Bug 107191

Summary: Macbook ACPI EC intermittent boot stalls
Product: ACPI Reporter: Chris Bainbridge (chris.bainbridge)
Component: Power-BatteryAssignee: acpi_power-battery
Status: CLOSED CODE_FIX    
Severity: normal CC: aaron.lu, lv.zheng
Priority: P1    
Hardware: x86-64   
OS: Linux   
Kernel Version: 4.3.0 Subsystem:
Regression: No Bisected commit-id:
Attachments: dmesg.bad.gz

Description Chris Bainbridge 2015-11-04 22:24:48 UTC
Created attachment 192131 [details]
dmesg.bad.gz

It appears that the fix from bug #94651 was not sufficient to completely prevent boot stalls caused by the ACPI EC.

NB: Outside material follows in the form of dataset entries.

-- ==== Sys2Proof/Syntax.lean ====
section
/-! DEFINITION. The instructions: one constructor per row of spec/opcode_table.json. Commands take their operands from
the parameter registers (R106), so they carry none; wire rows carry the fields their layout gives (R91, R94, R95). -/

namespace Sys2Proof

/-- A complete response telegram (R95) after its ACK, STX and PayloadLen bytes: the `dlen` bytes at indices 3 to
`dlen + 2`, and the check byte at index `dlen + 3`. PayloadLen is the length of `body`. -/
structure Response where
  /-- The bytes MsgType, FunctionCode, MsgId/AddrHi, AddrLo, BlockLen and data, as many of them as `dlen` covers. -/
  body : List Byte
  /-- The byte at index `dlen + 3`. -/
  check : Byte
  deriving DecidableEq, Repr

/-- The rows of spec/opcode_table.json. -/
inductive Instr where
  /-- READ, `CMD` = 0x01 (R228). -/
  | read
  /-- WRITE, `CMD` = 0x02 (R229). -/
  | write
  /-- RPC, `CMD` = 0x07 (R230). -/
  | rpc
  /-- HANDSHAKE, `CMD` = 0x10 (R224). -/
  | handshake
  /-- CLOSE, `CMD` = 0x11 (R238). -/
  | close
  /-- RESERVED, any other `CMD` byte (R107, R222). -/
  | reserved (opcode : Byte)
  /-- TX_READ_REQ: the read request telegram, sent (R151). -/
  | txReadReq (addr : Addr) (length : Byte)
  /-- TX_WRITE_REQ: the write request telegram, sent (R152). -/
  | txWriteReq (addr : Addr) (data : List Byte)
  /-- TX_RPC_REQ: the remote-procedure-call telegram, sent (R153). -/
  | txRpcReq (addr : Addr) (procId : Byte) (args : List Byte)
  /-- TX_EOT: the control byte EOT, sent (R155). -/
  | txEot
  /-- TX_START_VS2: the control sequence START-VS2, sent (R156). -/
  | txStartVs2
  /-- RX_ENQ: a byte 0x05 in an ENQ-stage poll (R225). -/
  | rxEnq
  /-- RX_HS_ACK: a byte 0x06 in a START-stage poll (R226). -/
  | rxHsAck
  /-- RX_NACK: 0x15 at index 0 of the exchange buffer (R185). -/
  | rxNack
  /-- RX_FRAMING: 0x06, then a byte that is not STX, with a third byte held (R189). -/
  | rxFraming (second third : Byte)
  /-- RX_RESPONSE: a complete response body (R191). -/
  | rxResponse (r : Response)
  /-- RX_RESPONSE_CHECKSUM_ERROR: a complete response whose check byte differs from its checksum (R192). -/
  | rxResponseChecksumError (r : Response)
  /-- RX_RESPONSE_DEVICE_ERROR: a matching checksum, and the error nibble (R193). -/
  | rxResponseDeviceError (r : Response)
  /-- RX_RESPONSE_SUCCESS: a matching checksum, and no error nibble (R194). -/
  | rxResponseSuccess (r : Response)
  deriving DecidableEq, Repr

end Sys2Proof
end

I have captured dmesg (with ec.c DEBUG) from an example stall. The dmesg log is annotated with the smb_hc_* calls from sbshc.c and with a stack trace at the end of the stall. If you highlight "smb_hc" you will see the start of each individual call in to the ec code.

The dmesg shows a smb_hc_write operation beginning at 0.377764 seconds which causes a stall until 232.4 seconds.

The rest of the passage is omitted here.